> _Work to complete_
Once the line containing "Obligations.FilterImpulseResponse := by" is found in the entries below, restate it and each following line word for word, stopping after the line containing "theorem fmul_two_pi : F64.fmul".

> _Exercise inputs_
theorem firSum_impulse_early {coef : Vector F64 8} (h : ∀ k : Fin 8, coef[k].isFinite = true) (n : Fin 16) :
    (firSum coef (impulseHistory n.val)).units = (firWeight coef n.rev).units := by
  rw [(firSum_impulse h n.val).2, Finset.sum_eq_single n.rev]
  · exact if_pos (by rw [Fin.val_rev]; omega)
  · intro k _ hk
    exact if_neg fun hn => hk (Fin.ext (by rw [Fin.val_rev]; omega))
  · exact fun hn => absurd (Finset.mem_univ _) hn

/-- After 16 samples the impulse has left the history. -/
theorem firSum_impulse_late {coef : Vector F64 8} (h : ∀ k : Fin 8, coef[k].isFinite = true) (n : Nat) :
    (firSum coef (impulseHistory (16 + n))).units = 0 := by
  rw [(firSum_impulse h (16 + n)).2]
  exact Finset.sum_eq_zero fun k _ => if_neg (by omega)

/-- Settles O15: the output `n` samples after the impulse is the weight of slot `15 - n`, and the weights are the
coefficients and their mirror. -/
theorem filterImpulseResponse : Obligations.FilterImpulseResponse := by
  intro coef n h
  rw [firOutputs_impulse]
  refine ⟨List.forall_mem_map.mpr fun j _ => (firSum_impulse h j).1, ?_⟩
  rw [show 15 + n + 1 = 16 + n by omega, List.range_add, List.map_append, List.map_append, List.map_map, List.map_map,
    List.map_map]
  refine congrArg₂ (· ++ ·) ?early ?late
  case early =>
    rw [show List.range 16 = (List.finRange 16).map Fin.val by decide, List.map_map]
    exact (List.map_congr_left fun k _ => firSum_impulse_early h k).trans rfl
  case late =>
    refine (List.map_congr_left fun k _ => firSum_impulse_late h k).trans ?_
    rw [List.map_const', List.length_range]

end Sys2Proof.Machine
end

section
/-! PROOFS. The synthesizer (43_synth.md): its derived numbers, the waveform by index, and what SYN.RUN writes. -/

namespace Sys2Proof.Machine

/-! The phase step (R153). -/

/-- `2 * PI64` (R151): a doubling, exact. -/
theorem fmul_two_pi : F64.fmul (F64.ofNat 2) pi64 = F64.ofBits 0x401921FB54442D18#64 := by decide +kernel

theorem twoPi_fin : ∃ e f, F64.fmul (F64.ofNat 2) pi64 = .fin false e f ∧ F64.mag e f ≤ 7 * F64.one1074 :=
  ⟨1025, 0x921FB54442D18#52, by rw [fmul_two_pi]; decide +kernel, by decide +kernel⟩

theorem two_pow_add_1074 (k : Nat) : 2 ^ (k + 1074) = 2 ^ k * F64.one1074 := pow_add 2 k 1074

/-- A product of two numbers that are not negative, below a representable bound. -/
theorem fmul_nonneg_le {e e' : Fin 2047} {f f' : BitVec 52} {m k : Nat} (hm : m < 2 ^ 53) (hk : k ≤ 2045)
    (h : F64.mag e f * F64.mag e' f' ≤ m * 2 ^ k * F64.one1074) :
    ∃ e₂ f₂, F64.fmul (.fin false e f) (.fin false e' f') = .fin false e₂ f₂ ∧ F64.mag e₂ f₂ ≤ m * 2 ^ k := by
  rw [F64.fmul_fin]
  exact F64.round_le false F64.one1074_pos hm hk h

/-- The numerator of the phase step: at most 7 * 2^53. -/
theorem deviation_fin {d : Nat} (hd : d < 2 ^ 53) :
    ∃ e f, F64.fmul (F64.fmul (F64.ofNat 2) pi64) (F64.ofNat d) = .fin false e f ∧
      F64.mag e f ≤ 7 * 2 ^ (53 + 1074) := by
  obtain ⟨e, f, hpi, hpile⟩ := twoPi_fin
  obtain ⟨e', f', hdev, hmag⟩ := F64.ofNat_exact hd
  rw [hpi, hdev]
  refine fmul_nonneg_le (by norm_num) (by norm_num) ?_
  calc F64.mag e f * F64.mag e' f' ≤ 7 * F64.one1074 * (2 ^ 53 * F64.one1074) :=
        Nat.mul_le_mul hpile (hmag.trans_le (Nat.mul_le_mul_right _ hd.le))
    _ = 7 * 2 ^ (53 + 1074) * F64.one1074 := by rw [two_pow_add_1074]; ring

/-- The phase step is a quotient of two numbers that are not negative, by one that is at least 1. -/
theorem phaseStep_nonneg {c : Cfg} (hdev : c.devHz < 2 ^ 53) (hsr : c.sr < 2 ^ 53) (hpos : 0 < c.sr) :
    ∃ e f, phaseStep c = .fin false e f := by
  obtain ⟨e, f, hnum, hle⟩ := deviation_fin hdev
  obtain ⟨e', f', hden, hmag⟩ := F64.ofNat_exact hsr
  have hone : F64.one1074 ≤ F64.mag e' f' := hmag ▸ Nat.le_mul_of_pos_left _ hpos
  rw [phaseStep, hnum, hden, fdiv_fin (Nat.ne_of_gt (F64.one1074_pos.trans_le hone))]
  obtain ⟨e₂, f₂, hr, -⟩ := F64.round_le false (F64.one1074_pos.trans_le hone) (m := 7) (k := 53 + 1074) (by norm_num)
    (by norm_num) (Nat.mul_le_mul hle hone)
  exact ⟨e₂, f₂, hr⟩

theorem ofNat_zero : F64.ofNat 0 = F64.posZero := by
  rw [F64.ofNat, Nat.zero_mul, round_zero, F64.posZero]

theorem phaseStep_zero {c : Cfg} (hdev : c.devHz = 0) (hsr : c.sr < 2 ^ 53) (hpos : 0 < c.sr) :
    phaseStep c = F64.posZero := by
  obtain ⟨e, f, hpi, -⟩ := twoPi_fin
  obtain ⟨e', f', hden, hmag⟩ := F64.ofNat_exact hsr
  have hne : F64.mag e' f' ≠ 0 := hmag ▸ (Nat.mul_pos hpos F64.one1074_pos).ne'
  have hzero : F64.mag 0 0#52 = 0 := rfl
  rw [phaseStep, hdev, ofNat_zero, hpi, hden, F64.posZero, F64.fmul_fin, hzero, Nat.mul_zero, round_zero, fdiv_fin hne,
    hzero, Nat.zero_mul, round_zero]
  rfl

/-- Settles O19: the sign by `phaseStep_nonneg`; this hardware's numbers are computed. -/
theorem phaseStepAndSilenceLengths : Obligations.PhaseStepAndSilenceLengths := by
  refine ⟨fun c hc hdev hsr => ?_, rfl, phaseStep_hw, rfl, rfl⟩
  obtain ⟨hbit, hsps, -⟩ := hc
  have hpos : 0 < c.sr := Nat.mul_pos hbit hsps
  exact ⟨phaseStep_nonneg hdev hsr hpos, fun h0 => phaseStep_zero h0 hsr hpos⟩

/-! A waveform by index. -/

/-- A synthesis is two zero bytes a lead-in pair, the two samples of every packet sample, and two zero bytes a lead-out
pair; it leaves the registers of the end. -/
theorem synthesize_index {c : Cfg} (hsps : 1 ≤ c.sps) {packet bytes : List Byte} {o : Osc}
    (h : synthesize c packet = some (bytes, o)) :
    (∀ a < 2 * c.leadIn, bytes[a]? = some 0x00#8) ∧
    (∀ n < 8 * packet.length * c.sps, ∃ ti tq : Int,
      sampleValue c packet c.cos64 n = some ti ∧ sampleValue c packet c.sin64 n = some tq ∧
      bytes[2 * (c.leadIn + n)]? = some (s8ToByte ti) ∧ bytes[2 * (c.leadIn + n) + 1]? = some (s8ToByte tq)) ∧
    (∀ a, 2 * (c.leadIn + 8 * packet.length * c.sps) ≤ a → a < bytes.length → bytes[a]? = some 0x00#8) ∧
    o = oscAt c packet (8 * packet.length * c.sps) := by
  have hlen := synthesize_length h
  obtain ⟨body, hbody, hbytes⟩ := synthesize_eq_some.mp h
  have hbodyLen : body.length = 2 * (8 * packet.length * c.sps) := by
    rw [synthSamples_length hbody, sampleBits_length]
  obtain ⟨hin, hmid, hout⟩ := waveform_parts c.leadIn c.leadOut body bytes hbytes
  obtain ⟨hosc, hsamples⟩ := synthSamples_index c hsps packet (8 * packet.length * c.sps) 0 (Nat.zero_add _) body o
    (by rw [List.drop_zero, oscAt_zero]; exact hbody)
  rw [Nat.zero_add] at hosc
  refine ⟨hin, fun n hn => ?_, fun a ha hlt => hout a (by omega) ?_, hosc⟩
  · obtain ⟨ti, tq, hti, htq, hi, hq⟩ := hsamples n hn
    rw [Nat.zero_add] at hti htq
    refine ⟨ti, tq, hti, htq, ?_, ?_⟩
    · rw [Nat.mul_add, hmid _ (by omega), hi]
    · rw [Nat.mul_add, Nat.add_assoc, hmid _ (by omega), hq]
  · rw [hlen, Cfg.pairs] at hlt
    omega

/-- Settles O22: the registers at the end are those of the sample after the last. -/
theorem synthesisWritesEverySample : Obligations.SynthesisWritesEverySample := by
  intro c packet bytes o hsps h
  obtain ⟨hin, hmid, hout, hosc⟩ := synthesize_index hsps h
  exact ⟨hin, hmid, hout, congrArg Osc.phase hosc⟩

/-! What SYN.RUN writes (R160). -/

/-- Settles O23: the three branches that only raise; an invalid configuration is refused, and this hardware's is
valid. -/
theorem synRunRaisesBeforeWriting : Obligations.SynRunRaisesBeforeWriting :=
  ⟨fun c _ hc => ⟨fun hb => (guardConfig_valid hc _).trans (synRunSteps_frozen hb c),
      fun hb hv => (guardConfig_valid hc _).trans (synRunSteps_noPacket hb hv c),
      fun hb hv hcap => (guardConfig_valid hc _).trans (synRunSteps_exhausted hb hv hcap)⟩,
    fun _ _ hc => guardConfig_invalid hc _, fun _ => (guardConfig_valid hw_valid _).symm⟩

/-- This hardware synthesizes every packet of the invariant (R159). -/
theorem State.InvWith.synthesize_packet {s : State} (h : s.Inv) (hv : s.pktValid = true) {packet : List Byte}
    (hp : s.pkt.readBlock 0 s.pktLen = some packet) : ∃ bytes o, synthesize Config.hw packet = some (bytes, o) := by
  obtain ⟨payload, hlen, -, rfl⟩ := h.packet hv hp
  exact synthesize_hw payload hlen

/-- Settles O25: the branch of an aborted synthesis, which no packet of the invariant reaches on this hardware. -/
theorem amplitudeOverflowDropsTheWaveform : Obligations.AmplitudeOverflowDropsTheWaveform := by
  refine ⟨fun c s packet hc hb hv hcap hp hs => ?_, fun s t hinv he => ?_⟩
  · exact ⟨_, (guardConfig_valid hc _).trans (synRunSteps_overflow hb hv hcap hp hs), fun _ => rfl, rfl⟩
  · obtain ⟨-, rfl⟩ | ⟨-, -, rfl⟩ | ⟨-, -, -, rfl⟩ | ⟨-, hv, -, packet, hp, ⟨hnone, -⟩ | ⟨bytes, o, -, rfl⟩⟩ :=
      synRunSteps_next he
    · exact (by decide : ErrorCode.waveformFrozen.code ≠ 0x08#8)
    · exact (by decide : ErrorCode.noPacket.code ≠ 0x08#8)
    · exact (by decide : ErrorCode.synthesisBufferExhausted.code ≠ 0x08#8)
    · obtain ⟨bytes, o, hs⟩ := hinv.synthesize_packet hv hp
      simp [hs] at hnone
    · exact (by decide : 0x00#8 ≠ 0x08#8)

/-- On this hardware SYN.RUN succeeds for every packet of the invariant while the stream is not busy. -/
theorem exec_synRun_ok {s : State} (h : s.Inv) (hb : s.streamBusy = false) (hv : s.pktValid = true) {packet : List Byte}
    (hp : s.pkt.readBlock 0 s.pktLen = some packet) :
    ∃ bytes o, synthesize Config.hw packet = some (bytes, o) ∧ exec .synRun s = .next (s.synthesized bytes o) := by
  obtain ⟨bytes, o, hs⟩ := h.synthesize_packet hv hp
  exact ⟨bytes, o, hs, synRunSteps_ok hb hv (h.capacity hv) hp hs⟩

theorem State.synthesized_read_lt {bytes : List Byte} {a : Nat} (h : a < bytes.length) (o : Osc) (s : State) :
    (s.synthesized bytes o).wave.read a = bytes[a]? := by
  refine (Memory.read_writeBlock s.wave 0 bytes a).trans ?_
  rw [if_pos (by omega), Nat.sub_zero]

theorem State.synthesized_read_ge {bytes : List Byte} {a : Nat} (h : bytes.length ≤ a) (o : Osc) (s : State) :
    (s.synthesized bytes o).wave.read a = s.wave.read a := by
  refine (Memory.read_writeBlock s.wave 0 bytes a).trans ?_
  rw [if_neg (by omega)]

/-- The history before sample `n` is the one in which sample `n - 1` was inserted. -/
theorem histAt_eq_sampleHistory (c : Cfg) (packet : List Byte) (wave : F64 → F64) {n : Nat} (hn : 0 < n) :
    histAt c packet wave n = sampleHistory c packet wave (n - 1) := by
  rw [sampleHistory_histAt, Nat.sub_add_cancel hn]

> _Written response_
theorem filterImpulseResponse : Obligations.FilterImpulseResponse := by
  intro coef n h
  rw [firOutputs_impulse]
  refine ⟨List.forall_mem_map.mpr fun j _ => (firSum_impulse h j).1, ?_⟩
  rw [show 15 + n + 1 = 16 + n by omega, List.range_add, List.map_append, List.map_append, List.map_map, List.map_map,
    List.map_map]
  refine congrArg₂ (· ++ ·) ?early ?late
  case early =>
    rw [show List.range 16 = (List.finRange 16).map Fin.val by decide, List.map_map]
    exact (List.map_congr_left fun k _ => firSum_impulse_early h k).trans rfl
  case late =>
    refine (List.map_congr_left fun k _ => firSum_impulse_late h k).trans ?_
    rw [List.map_const', List.length_range]

end Sys2Proof.Machine
end

section
/-! PROOFS. The synthesizer (43_synth.md): its derived numbers, the waveform by index, and what SYN.RUN writes. -/

namespace Sys2Proof.Machine

/-! The phase step (R153). -/

/-- `2 * PI64` (R151): a doubling, exact. -/
theorem fmul_two_pi : F64.fmul (F64.ofNat 2) pi64 = F64.ofBits 0x401921FB54442D18#64 := by decide +kernel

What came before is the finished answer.